- Born: 5 August 1896 Yambol, Principality of Bulgaria
- Died: 1937 (aged 40–41) Komsomolsk-on-Amur, USSR
- Branch: Military Organization of the Bulgarian Communist Party
- Known for: Perpetrating St. Nedelya Church bombing

= Dimitar Zlatarev =

Terrorist

Dimitar Vasiliev Zlatarev (Bulgarian: Димитър Василев Златарев; 5 August 1896 in Yambol, Principality of Bulgaria - 1937 in Komsomolsk-on-Amur, Soviet Union) was a Bulgarian terrorist. He joined the Bulgarian Communist Party at 1919, rising to become a high-ranking member of its armaments section. At 1924 he and Dimitar Hadzhidimitrov suggested a plot to assassinate a police director and detonate a bomb at his funeral, thus killing many people in the police hierarchy. This attack is what later became the St Nedelya Church assault. Zlatarev fled to the USSR and was sentenced to death in absentia. During the Great Purge he was sent to a labor camp, where he died.

== Biography ==
Dimitar Zlatarev was born on August 5, 1896 in the city of Yambol. He was a member of the Bulgarian Communist Party since 1919.

In 1919–1925, he was a member of the Sofia District Committee of the Bulgarian Communist Party. An active trade unionist and member of the Trade Union Committee of the Bulgarian Communist Party. He participated in the preparation of the 1923 September Uprising. In 1924, he was recruited to the leadership of the Military Organization of the Bulgarian Communist Party as the head of armaments.

Dimitar Zlatarev was one of the main organizers of the attack on the church of St. Nedelya, carried out on April 16, 1925. He was sentenced in absentia to death under the Criminal Code.

He emigrated to the USSR, where he took the name Fyodorov.

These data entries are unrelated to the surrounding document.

-- ==== Sys2Proof/Laws/Fields.lean ====
section
/-! SUPPORT. The slices and joins of rule R70 position by position, and the rotation of R114: with `pos_permute`, what a proof about a field needs of its definition. -/

namespace Sys2Proof.Machine

theorem pos_joinKeyHalves_left (c d : KeyHalf) {p : Nat} (h1 : 1 ≤ p) (h2 : p ≤ 28) :
    pos (joinKeyHalves c d) p = pos c p := by
  simp only [pos, joinKeyHalves]
  rw [BitVec.getLsbD_append, if_neg (by omega)]
  congr 1; omega

theorem pos_joinKeyHalves_right (c d : KeyHalf) {p : Nat} (h1 : 29 ≤ p) (h2 : p ≤ 56) :
    pos (joinKeyHalves c d) p = pos d (p - 28) := by
  simp only [pos, joinKeyHalves]
  rw [BitVec.getLsbD_append, if_pos (by omega)]
  congr 1; omega

theorem pos_joinHalves_left (a b : Half) {p : Nat} (h1 : 1 ≤ p) (h2 : p ≤ 32) :
    pos (joinHalves a b) p = pos a p := by
  simp only [pos, joinHalves]
  rw [BitVec.getLsbD_append, if_neg (by omega)]
  congr 1; omega

theorem pos_joinHalves_right (a b : Half) {p : Nat} (h1 : 33 ≤ p) (h2 : p ≤ 64) :
    pos (joinHalves a b) p = pos b (p - 32) := by
  simp only [pos, joinHalves]
  rw [BitVec.getLsbD_append, if_pos (by omega)]
  congr 1; omega

theorem pos_leftHalf (v : Block) {p : Nat} (h1 : 1 ≤ p) (h2 : p ≤ 32) : pos (leftHalf v) p = pos v p := by
  simp only [pos, leftHalf, BitVec.getLsbD_extractLsb']
  rw [decide_eq_true (by omega), Bool.true_and]
  congr 1; omega

theorem pos_rightHalf (v : Block) {p : Nat} (h1 : 1 ≤ p) (h2 : p ≤ 32) : pos (rightHalf v) p = pos v (32 + p) := by
  simp only [pos, rightHalf, BitVec.getLsbD_extractLsb']
  rw [decide_eq_true (by omega), Bool.true_and]
  congr 1; omega

theorem pos_leftKeyHalf (v : Pair56) {p : Nat} (h1 : 1 ≤ p) (h2 : p ≤ 28) : pos (leftKeyHalf v) p = pos v p := by
  simp only [pos, leftKeyHalf, BitVec.getLsbD_extractLsb']
  rw [decide_eq_true (by omega), Bool.true_and]
  congr 1; omega

theorem pos_rightKeyHalf (v : Pair56) {p : Nat} (h1 : 1 ≤ p) (h2 : p ≤ 28) :
    pos (rightKeyHalf v) p = pos v (28 + p) := by
  simp only [pos, rightKeyHalf, BitVec.getLsbD_extractLsb']
  rw [decide_eq_true (by omega), Bool.true_and]
  congr 1; omega

/-- The join of a value's halves is the value (R14, R54). -/
theorem joinHalves_halves (v : Block) : joinHalves (leftHalf v) (rightHalf v) = v := by
  apply eq_of_pos
  intro p h1 h2
  by_cases h : p ≤ 32
  · rw [pos_joinHalves_left _ _ h1 h, pos_leftHalf _ h1 h]
  · rw [pos_joinHalves_right _ _ (by omega) h2, pos_rightHalf _ (by omega) (by omega)]
    congr 1; omega

@[simp] theorem leftHalf_joinHalves (a b : Half) : leftHalf (joinHalves a b) = a :=
  eq_of_pos fun _ h1 h2 => by rw [pos_leftHalf _ h1 h2, pos_joinHalves_left _ _ h1 h2]

@[simp] theorem rightHalf_joinHalves (a b : Half) : rightHalf (joinHalves a b) = b :=
  eq_of_pos fun _ h1 h2 => by
    rw [pos_rightHalf _ h1 h2, pos_joinHalves_right _ _ (by omega) (by omega), Nat.add_sub_cancel_left]

/-- A rotation reads position `(j - 1 + n) mod 28 + 1` (R114, in the form of the opcode table). -/
theorem pos_rotl28 (v : KeyHalf) (n : Shift) {j : Nat} (h1 : 1 ≤ j) (h2 : j ≤ 28) :
    pos (rotl28 v n) j = pos v ((j - 1 + shiftAmount n) % 28 + 1) := by
  simp only [pos, rotl28, BitVec.getLsbD_or, BitVec.getLsbD_shiftLeft, BitVec.getLsbD_ushiftRight]
  cases n <;> simp only [shiftAmount] <;> interval_cases j <;> simp

end Sys2Proof.Machine
end

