-- ==== Sys2Proof/Tests/Slice0.lean ====
section
/-! SUPPORT. Tests: decoding against words written out from R68 and R72, the ill-formed operands, single operations against 95_test_vectors.md and the examples of the rules, and a witness for the hypotheses of each statement. -/

/-! One theorem at a time: many kernel evaluations at once ask for more threads than the sandbox gives. -/

set_option Elab.async false

namespace Sys2Proof.Tests

open Sys2Proof Sys2Proof.Machine

/-! ## Helpers -/

/-- Registers written as 95_test_vectors.md, section 2.7, writes them: `phase / L / R / C / D / OUT / done`. -/
def regs (phase : Phase) (l r : Half) (c d : KeyHalf) (out : Block) (done : Bool) : State :=
  { State.reset with phase := phase, L := l, R := r, C := c, D := d, OUT := out, done := done }

/-- The state with one line of the host before it. -/
def State.onEdge (s : State) (rst start : Bool) (b k : Block) : State :=
  { s with script := [.edge ⟨rst, start, b, k⟩] }

/-- The seven registers. -/
structure Registers where
  phase : Phase
  L     : Half
  R     : Half
  C     : KeyHalf
  D     : KeyHalf
  OUT   : Block
  done  : Bool
  deriving DecidableEq, Repr

/-- The registers of the state a step leaves. -/
def after (o : Host.Outcome State Fault Refusal) : Option Registers :=
  match o with
  | .next t => some ⟨t.phase, t.L, t.R, t.C, t.D, t.OUT, t.done⟩
  | .fault _ => none
  | .refused _ => none

/-- What an operation answers. -/
def answerOf (o : Host.Outcome State Fault Refusal) : Option Answer :=
  match o with
  | .next t => some t.answer
  | .fault _ => none
  | .refused _ => none

/-- The name of a refusal. -/
def refusalOf (o : Host.Outcome State Fault Refusal) : Option Refusal :=
  match o with
  | .next _ => none
  | .fault _ => none
  | .refused r => some r

/-- What a decoder gives. -/
def decoded (r : Except DecodeError Instr) : Option Instr :=
  match r with
  | .ok i => some i
  | .error _ => none

/-- A state of an idle core, one at the first round, one at FINAL (95_test_vectors.md, section 2.7, rows 4, 5, 8). -/
def idleState : State := State.reset
def roundState : State := regs 1 0xCC00CCFF 0xF0AAF0AA 0xF0CCAAF 0x556678F 0 false
def finalState : State := regs 17 0x43423234 0x0A4CD995 0xF0CCAAF 0x556678F 0 false
/-- A state no run reaches: a reserved `phase` (row 2). -/
def reservedState : State := regs 23 0xDEADBEEF 0xCAFEF00D 0x1234567 0x89ABCDE 0x1111111111111111 true

/-! ## Well-formedness (R101, R95) -/

theorem test_wellformed_accepts :
    (Instr.perm [3, 1, 1] 3 0b110).wellFormed = true ∧ (Instr.encode 8 0xAB).wellFormed = true := by decide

He was accepted into the All-Union Communist Party. He graduated from a military-political school. He was a member of the Bauman District Committee of the All-Union Communist Party in Moscow. He worked in the political department of the railways in the city of Perm from 1936–1937. He was awarded the Order of the Red Banner.

During the Great Purge, he was declared a left-wing sectarian by Georgi Dimitrov and Vasil Kolarov and in 1937 he was arrested by the NKVD. He was killed in a Soviet concentration camp in 1937 or 1938. However, after the 1944 9 September Coup in Bulgaria and the establishment of a communist regime, the communists presented him as a victim of the anti-fascist struggle.